▸ **Exercise brief**
Copy out each line of the listing below in which the string "that" occurs.

▸ **Provided data**
★ ★ ★ ★ ★ ★ ★

-- ==== Sys2Proof/Syntax.lean ====
section
/-! DEFINITION. The commands of the block: one constructor for each row of spec/opcode_table.json, in the table's order.
A command is a register access, a bus or protocol operation, an event on a pin or the step of an engine. Operands named
`cmd` are the number of a command in flight (R86), whose descriptors the state holds; the other operands name units and
carry what the environment supplies. -/
namespace Sys2Proof
open Sys2Proof.Machine
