-- ==== Sys2Proof/Machine/Frames.lean ====
section
/-! DEFINITION. The frames of a RUN (R116): how one starts and how its completion record is written. -/
namespace Sys2Proof.Machine

/-- A RUN in progress. -/
def State.run? (s : State) (cmd : Nat) : Option Run := s.queues.runs.find? (fun r => r.cmd == cmd)

/-- A change to a RUN in progress. -/
def State.updRun (s : State) (cmd : Nat) (f : Run → Run) : State :=
  { s with queues := { s.queues with runs := updWhere s.queues.runs (fun r => r.cmd == cmd) f } }

/-- The oldest frame that waits starts, where no other frame of the RUN is running and its record's slot can be reserved (R116); what
HISTORY_RESET, HISTORY_LIMIT and NMS_OVERRIDE have asked for takes effect (R334, R362). -/
def State.startFrame (s : State) (cmd : Nat) : State :=
  match s.run? cmd, s.cmd? cmd with
  | some r, some c =>
    match r.waiting with
    | [] => s
    | w :: rest =>
      if r.frameActive || r.draining || c.phase != .running then s
      else match s.slotFor c with
        | (s, none) => s
        | (s, some slot) =>
          let s := s.updCmd cmd (fun c => { c with slot := slot, counts := [], twinOutcome := 0 })
          let s := s.updRun cmd (fun r => { r with
            frameActive := true, window := w, waiting := rest, historyReset := s.canopy.resets.contains r.set
            nms := s.sort.overrides.find? (fun o => o.set == r.set)
            historyLimit := (s.canopy.limits.find? (fun x => x.1 == r.set)).map (·.2) })
          { s with canopy := { s.canopy with resets := s.canopy.resets.filter (fun n => n != r.set) } }
  | _, _ => s

/-- Whether a frame is the last of its RUN (R116). -/
def Run.lastFrame (r : Run) : Bool := r.draining || (r.frameCount != 0 && decide (r.seq + 1 ≥ r.frameCount))

/-- A frame ends with a status and a twin outcome: its record is written, its sequence number in the detail of a success, and the last
one ends the RUN; after any other the next frame starts (R90, R116). -/
def State.frameDone (s : State) (cmd : Nat) (st : Half × Word) (outcome : Nat) : State :=
  match s.run? cmd, s.cmd? cmd with
  | some r, some c =>
    if !r.frameActive then s
    else
      let s := s.qmCounts c
      let c := { (s.cmd? cmd).getD c with twinOutcome := outcome }
      let last := r.lastFrame
      let st := if c.waitSlow && last then combine st (stWaitSlow, BitVec.ofNat 32 (c.b 8 2)) else st
      let st : Half × Word := if st.1 = stSuccess then (st.1, BitVec.ofNat 32 r.seq) else st
      let st := s.flagged c st
      let s := s.complete c (some (c.slot.getD c.cq)) st r.seq (BitVec.ofInt 64 r.window.stop) last
      let s := s.updCmd cmd (fun c => { c with
        slot := none, counts := [], frames := c.frames + 1, twinOutcome := outcome, recorded := last })
      if last then
        let s := { s with queues := { s.queues with runs := s.queues.runs.filter (fun r => r.cmd != cmd) } }
        s.finish cmd st.1 st.2
      else (s.updRun cmd (fun r => { r with frameActive := false, seq := r.seq + 1 })).startFrame cmd
  | _, _ => s

end Sys2Proof.Machine
end

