-- ==== Sys2Proof/Machine/Iou.lean ====
section
/-! DEFINITION. The overlap of two rotated rectangles (R355, R356), computed with 64 bits below the point and errors far below the
2^-12 that the spec allows the IoU unit. -/
namespace Sys2Proof.Machine

/-- A box of the IoU unit (R354). -/
structure NmsBox where
  x : FVal
  y : FVal
  l : FVal
  w : FVal
  yaw : FVal
  deriving DecidableEq, Repr, Inhabited

/-- A vector turned by an angle given by its cosine and sine. -/
def turn (c s : Fix) (p : Fix × Fix) : Fix × Fix := (fmul p.1 c - fmul p.2 s, fmul p.1 s + fmul p.2 c)

/-- The corners of a box relative to its centre, counter-clockwise. -/
def NmsBox.corners (b : NmsBox) : List (Fix × Fix) :=
  let a := reduceAngle b.yaw
  let h := floorDiv (toFix b.l) 2
  let v := floorDiv (toFix b.w) 2
  [(h, v), (-h, v), (-h, -v), (h, -v)].map (turn (fixCos a) (fixSin a))

/-- The corners of a box in the frame of another: its centre is the origin and its heading +x. -/
def NmsBox.seenFrom (b a : NmsBox) : List (Fix × Fix) :=
  let t := reduceAngle a.yaw
  let dx := toFix (b.x.sub a.x)
  let dy := toFix (b.y.sub a.y)
  b.corners.map (fun p => turn (fixCos t) (-(fixSin t)) (p.1 + dx, p.2 + dy))

/-- The part of a convex polygon where `f` is not negative, for a linear f; `prev` is the vertex before the list. -/
def clipFrom (f : Fix × Fix → Fix) (prev : Fix × Fix) : List (Fix × Fix) → List (Fix × Fix)
  | [] => []
  | p :: rest =>
    let a := f prev
    let b := f p
    let cut : List (Fix × Fix) :=
      if (0 ≤ a) = (0 ≤ b) then []
      else
        let t := fdiv a (a - b)
        [(prev.1 + fmul t (p.1 - prev.1), prev.2 + fmul t (p.2 - prev.2))]
    cut ++ (if 0 ≤ b then [p] else []) ++ clipFrom f p rest

def clipBy (f : Fix × Fix → Fix) (l : List (Fix × Fix)) : List (Fix × Fix) :=
  match l.getLast? with
  | some q => clipFrom f q l
  | none => []

/-- Twice the signed area of the polygon that a list and the vertex before it make. -/
def shoelace (prev : Fix × Fix) : List (Fix × Fix) → Fix
  | [] => 0
  | p :: rest => fmul prev.1 p.2 - fmul p.1 prev.2 + shoelace p rest

def polygonArea (l : List (Fix × Fix)) : Fix :=
  match l.getLast? with
  | some q => floorDiv ((shoelace q l).natAbs : Int) 2
  | none => 0

/-- The area that two boxes share: none where their centres are too far apart to share any. -/
def sharedArea (a b : NmsBox) : Fix :=
  let far (x y : FVal) : Bool := (FVal.fin false 1024 0).lt (x.sub y).abs
  if far a.x b.x || far a.y b.y then 0
  else
    let h := floorDiv (toFix a.l) 2
    let v := floorDiv (toFix a.w) 2
    polygonArea (clipBy (fun p => v + p.2) (clipBy (fun p => v - p.2) (clipBy (fun p => h + p.1) (clipBy (fun p => h - p.1)
      (b.seenFrom a)))))

/-- The IoU of two boxes. -/
def iouOf (a b : NmsBox) : Fix :=
  let i := sharedArea a b
  fdiv i (fmul (toFix a.l) (toFix a.w) + fmul (toFix b.l) (toFix b.w) - i)

/-- Whether an extent lies in [0.1, 256] m, where the IoU unit's error is bounded (R356). -/
def extentBounded (v : FVal) : Bool := !((FVal.fin false 10 0).mul v).lt (.fin false 1 0) && v.le (.fin false 256 0)

/-- The unit's own result, where the spec leaves it open. -/
def openIou (a b : NmsBox) : FVal := real32 fnIou32 [a.x, a.y, a.l, a.w, a.yaw, b.x, b.y, b.l, b.w, b.yaw]

/-- Whether the computed IoU of a kept box and a candidate exceeds a threshold (R355, R356): the exact IoU decides where it is
further than 2^-12 from the threshold, and the unit's own arithmetic elsewhere. The margin has 2^-20 for the model's own rounding. -/
def iouAbove (a b : NmsBox) (thr : FVal) : Bool :=
  let d := iouOf a b - toFix thr
  let margin : Fix := 4503599627370496 + 17592186044416
  if [a.l, a.w, b.l, b.w].all extentBounded then
    if margin < d then true else if d < -margin then false else thr.lt (openIou a b)
  else thr.lt (openIou a b)

end Sys2Proof.Machine
end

★ ★ ★ ★ ★ ★ ★

▸ **Result for this task**
/-- The oldest frame that waits starts, where no other frame of the RUN is running and its record's slot can be reserved (R116); what
2^-12 that the spec allows the IoU unit. -/
/-- Twice the signed area of the polygon that a list and the vertex before it make. -/
/-- The area that two boxes share: none where their centres are too far apart to share any. -/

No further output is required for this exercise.